Directions: Transcribe word for word the lines below from the line with "s.channelsSound → step s = .next t →" through the line with "(t.cc.get ch).state = .starting", ends included.

[Data records Boundary: Start]

-- ==== Sys2Proof/Machine/Flags.lean ====
section
/-! DEFINITION. What follows from the state without changing it: the verdicts, conditions and
comparisons the rules ask for, and the outputs (coil drives, lamps, attention line, STATE reports). -/

namespace Sys2Proof.Machine

/-! ## Channel states (R2, R4) -/

/-- The contactor output is energised in this state (R2). -/
def ChState.energised : ChState → Bool
  | .awake => true
  | .waiting => true
  | .starting _ => true
  | .bypass => true
  | .offline => false
  | .coast => false
  | .rest => false
  | .pending _ => false
  | .tripped _ => false
  | .locked _ => false

/-- Mismatch supervision operates in this state (R4). In LOADING every channel is OFFLINE. -/
def ChState.supervised : ChState → Bool
  | .awake => true
  | .waiting => true
  | .starting _ => true
  | .coast => true
  | .rest => true
  | .pending _ => true
  | .tripped _ => true
  | .offline => false
  | .locked _ => false
  | .bypass => false

/-- AWAKE or WAITING: the two states in which the tracker runs (R34). -/
def ChState.tracked : ChState → Bool
  | .awake => true
  | .waiting => true
  | _ => false

/-- AWAKE, WAITING or STARTING: the needs watch is active (R69). -/
def ChState.watching : ChState → Bool
  | .awake => true
  | .waiting => true
  | .starting _ => true
  | _ => false

/-- PENDING, in any sub-phase. -/
def ChState.isPending : ChState → Bool
  | .pending _ => true
  | _ => false

/-- The kind allows a flying restart (01, introduction; R15). -/
def Kind.flying : Kind → Bool
  | .fan => true
  | .conveyor => true
  | .aux => true
  | .press => false
  | .hydraulic => false
  | .air => false
  | .none => false

/-! ## Origin sets (R13) -/

/-- Add an origin to a set. -/
def OriginSet.add (o : Origin) (s : OriginSet) : OriginSet :=
  match o with
  | .loc => { s with loc := true }
  | .console => { s with console := true }
  | .call => { s with call := true }
  | .morning => { s with morning := true }
  | .hold => { s with hold := true }
  | .start => { s with start := true }
  | .isolation => { s with isolation := true }
  | .retry => { s with retry := true }

/-- An origin is in a set. -/
def OriginSet.has (o : Origin) (s : OriginSet) : Bool :=
  match o with
  | .loc => s.loc
  | .console => s.console
  | .call => s.call
  | .morning => s.morning
  | .hold => s.hold
  | .start => s.start
  | .isolation => s.isolation
  | .retry => s.retry

/-- The set is empty. -/
def OriginSet.isEmpty (s : OriginSet) : Bool := s == {}

/-! ## The image (R135, R141) -/

/-- The record of an unused channel, which stands for every record while no image is accepted. -/
def ChannelRecord.unused : ChannelRecord where
  kind := .none
  rank := 1
  weight := 0
  idleWindow := 0
  requiredCount := 0
  debounce := 0
  runDown := 0
  inrushWindow := 0
  feedbackWindow := 0
  retryDelay := 0
  retryLimit := 0
  callWaitLimit := 0
  morning := false
  needs := []
  serves := []

/-- The channel's record in the accepted image. -/
def State.record (s : State) (ch : Ch) : ChannelRecord :=
  match s.mc.image with
  | some image => image.channels.get ch
  | none => .unused

/-- The channel is configured: its kind in the accepted image is other than NONE. -/
def State.configured (s : State) (ch : Ch) : Bool := (s.record ch).used

/-- The plant budget B (R74). -/
def State.plantBudget (s : State) : Nat :=
  match s.mc.image with
  | some image => image.plantBudget
  | none => 0

/-- A plant time of the accepted image. -/
def State.plantTime (s : State) (field : Image → Micros) : Micros :=
  match s.mc.image with
  | some image => field image
  | none => 0

/-- The heartbeat period: the image's, or 2 s where there is none (R158). -/
def State.heartbeatPeriod (s : State) : Micros :=
  match s.mc.image with
  | some image => image.heartbeatPeriod
  | none => Config.unconfiguredHeartbeat

/-! ## Holds (R124) -/

/-- A hold targets a channel: it names it, or ALL. -/
def HoldEntry.targets (h : HoldEntry) (ch : Ch) : Bool :=
  match h.target with
  | .channel k => decide (k = ch)
  | .all => true

/-- The channel is held (R124): configured, and its key flag is on or a hold targets it. -/
def State.held (s : State) (ch : Ch) : Bool :=
  s.configured ch && (s.cu.keyFlag.get ch || s.cu.holds.any fun h => h.targets ch)

/-! ## Authority (R114, R115) -/

/-- The configured level of a station: its first entry in the console list, or 3 (R114). -/
def configuredLevel (consoles : List ConsoleEntry) (station : Nat) : Nat :=
  match consoles.find? fun c => c.station == station with
  | some c => c.level
  | none => 3
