/-- What a queue of 16 frames does with a further one, by its kind; a CLAIM does not come to one, for a
claim is created only where the queue has a free place (R157). -/
def Obligations.FullQueueRule : Prop :=
  ∀ (f : Frame) (q : List Frame), q.length = 16 →
    (f.isState = true → (∃ g ∈ q, g.isState = true) →
      joinQueue f q = q.map fun g => if g.isState = true then f else g) ∧
    ((f.isState = true ∧ (∀ g ∈ q, g.isState = false)) ∨ (∃ n, f.body = .withdraw n) ∨
        (∃ n, f.body = .release n) →
      (∀ before g behind, q = before ++ g :: behind → g.isReport = true →
        (∀ k ∈ before, k.isReport = false) → joinQueue f q = before ++ behind ++ [f]) ∧
      ((∀ g ∈ q, g.isReport = false) → joinQueue f q = q)) ∧
    ((∃ ch targets, f.body = .call ch targets) ∨ f.isReport = true → joinQueue f q = q) ∧
    ∀ (s : State) (ch : Ch), s.li.queue = q → s.claimable ch = false

/-- A frame's bytes on the line spell the command of its arrival, every field at every value (R160, R170,
R171). -/
def Obligations.FrameBytesSpellTheirCommand : Prop :=
  ∀ (c : Instr) (bytes : List Byte), c.wellFormed = true → commandBytes c = some bytes →
    frameCommand c.moment bytes = c

/-! ## What a command leaves unchanged -/

/-- The commands of one channel's own timers leave, whatever follows from them in the event, the holds,
the keys, the phase, the field inputs, the image, the mode and its timers, the peers' reports, the
sender and the other commands as they are, but that an IDLE stagger of an ISOLATED or SILENT node may be
started by an entry to PENDING (R146), and of another channel its feedback flag, its trip count and its
inrush timer; another channel in a state that the verdicts and calls do not move keeps all but its
origin set, and its tracker. -/
def Obligations.ChannelTimerCommandsFrame : Prop :=
  ∀ (m : Moment) (ch k : Ch) (s : State) (c : Instr),
    let a := s.elapse m.elapsed
    c ∈ [Instr.feedbackMismatch m ch, .retryTimerExpiry m ch, .runDownExpiry m ch,
      .inrushExpiry m ch, .inrushHoldExpiry m ch, .activityDebounceExpiry m ch,
      .idleWindowExpiry m ch, .callWaitExpiry m ch, .settleExpiry m ch, .retryGapExpiry m ch] →
    k ≠ ch →
      ∃ t, exec c s = .next t ∧ t.cu = a.cu ∧ t.pu = a.pu ∧ t.pins = a.pins ∧ t.now = a.now ∧
        t.pending = a.pending ∧ t.du.peers = a.du.peers ∧ t.iu.node = a.iu.node ∧
        (t.mc = a.mc ∨
          a.mc.staggerTimer = none ∧ (s.mc.mode = .isolated ∨ s.mc.mode = .silent) ∧
          t.mc = { a.mc with staggerTimer := some (s.mc.station * Config.sec 2) }) ∧
        (∃ q, t.li = { a.li with queue := q }) ∧
        t.bu.overflow = a.bu.overflow ∧ t.bu.overflowTimer = a.bu.overflowTimer ∧
        (t.cc.get k).feedbackClosed = (a.cc.get k).feedbackClosed ∧
        (t.cc.get k).tripCount = (a.cc.get k).tripCount ∧
        (t.cc.get k).inrushTimer = (a.cc.get k).inrushTimer ∧
        ((a.cc.get k).state.stays = true →
          { t.cc.get k with origins := (a.cc.get k).origins } = a.cc.get k ∧
          t.it.get k = a.it.get k)

/-! ## What every step keeps -/

/-- The model's start is a node held in a POWER reset, which a further POWER reset changes in the time
alone; the bounds and agreements of Safety hold in it. The levels of the field inputs and the start
cause in it are the model's choice (log 6). -/
def Obligations.ResetStateIsSound : Prop :=
  (∀ m : Moment, exec (.reset m .power) State.reset = .next { State.reset with now := m.elapsed }) ∧
  State.reset.queueBounded ∧ State.reset.senderSound ∧ State.reset.silentIsQuiet ∧
  State.reset.holdListSound ∧ State.reset.claimTableSound ∧ State.reset.countsBounded ∧
  State.reset.channelsSound ∧ State.reset.claimsStand ∧ State.reset.stoppedTrackersRest ∧
  State.reset.originsServed ∧ State.reset.settled ∧
  State.reset.ownWithinBudget

/-- Every step keeps the transmit queue within 16 frames and one STATE frame, the sender sound, a SILENT
node off the line, and the Hold List within 8 entries of distinct names (R119, R148, R150, R155,
R156). -/
def Obligations.EveryStepKeepsLineAndHoldsSound : Prop :=
  ∀ s t : State, step s = .next t →
    (s.queueBounded → t.queueBounded) ∧
    (s.senderSound → s.silentIsQuiet → t.senderSound ∧ t.silentIsQuiet) ∧
    (s.holdListSound → t.holdListSound)

/-- Every step keeps the Claim Table within 24 entries of distinct keys, and the node's own claims within
the plant budget (R75, R78). -/
def Obligations.EveryStepKeepsOwnClaimsWithinBudget : Prop :=
  ∀ s t : State, s.claimTableSound → s.ownWithinBudget → step s = .next t →
    t.claimTableSound ∧ t.ownWithinBudget

/-- Every step keeps the trackers running exactly in AWAKE and WAITING, PROVISIONAL claims for CLAIMING
channels alone, and channels OFFLINE or in BYPASS before an image is accepted. It keeps STOPPED trackers
without timers, and running loads without origins. With a sound Claim Table it also keeps a PROVISIONAL
claim for every CLAIMING channel, a LIVE one for every CLAIMED start, and at most one own claim for a
channel (R13, R26, R30, R31, R33, R34, R76). -/
def Obligations.EveryStepKeepsTheChannelsSound : Prop :=
  ∀ s t : State, s.channelsSound → step s = .next t →
    t.channelsSound ∧ (s.stoppedTrackersRest → t.stoppedTrackersRest) ∧
    (s.originsServed → t.originsServed) ∧ (s.claimTableSound → s.claimsStand → t.claimsStand)

/-- Every step leaves the node settled: no verdict waits to be acted on, and the watch marks agree with
the lost conditions (R57, R58, R59, R69). -/
def Obligations.EveryStepSettles : Prop :=
  ∀ s t : State, s.settled → step s = .next t → t.settled

/-- In OPERATING a contactor closes only for a CLAIMED start under a LIVE claim in the table (R24, R76,
R78). -/
def Obligations.NoStartWithoutALiveClaim : Prop :=
  ∀ (s t : State) (ch : Ch), s.channelsSound → s.claimTableSound → s.mc.mode = .operating →
    step s = .next t → s.coilDrive ch = false → t.coilDrive ch = true →
      (t.cc.get ch).state = .starting .claimed ∧
      ∃ c ∈ t.bu.claims, c.isLive = true ∧ c.ch = ch

/-- A LOCKED channel leaves LOCKED only by an UNLOCK or a reset (R8). -/
def Obligations.LockedUntilUnlockOrReset : Prop :=
  ∀ (s t : State) (ch : Ch) (cause : LockCause) (c : Instr) (rest : List Instr),
    s.channelsSound → (s.cc.get ch).state = .locked cause → s.pending = c :: rest →
    (∀ m k, c ≠ .reset m k) → (∀ m env x l, c ≠ .unlock m env x l) → step s = .next t →
      (t.cc.get ch).state = .locked cause
end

[Data records Boundary: End]

Task answer:
  ∀ s t : State, s.channelsSound → step s = .next t →
    t.channelsSound ∧ (s.stoppedTrackersRest → t.stoppedTrackersRest) ∧
    (s.originsServed → t.originsServed) ∧ (s.claimTableSound → s.claimsStand → t.claimsStand)

/-- Every step leaves the node settled: no verdict waits to be acted on, and the watch marks agree with
the lost conditions (R57, R58, R59, R69). -/
def Obligations.EveryStepSettles : Prop :=
  ∀ s t : State, s.settled → step s = .next t → t.settled

/-- In OPERATING a contactor closes only for a CLAIMED start under a LIVE claim in the table (R24, R76,
R78). -/
def Obligations.NoStartWithoutALiveClaim : Prop :=
  ∀ (s t : State) (ch : Ch), s.channelsSound → s.claimTableSound → s.mc.mode = .operating →
    step s = .next t → s.coilDrive ch = false → t.coilDrive ch = true →
      (t.cc.get ch).state = .starting .claimed ∧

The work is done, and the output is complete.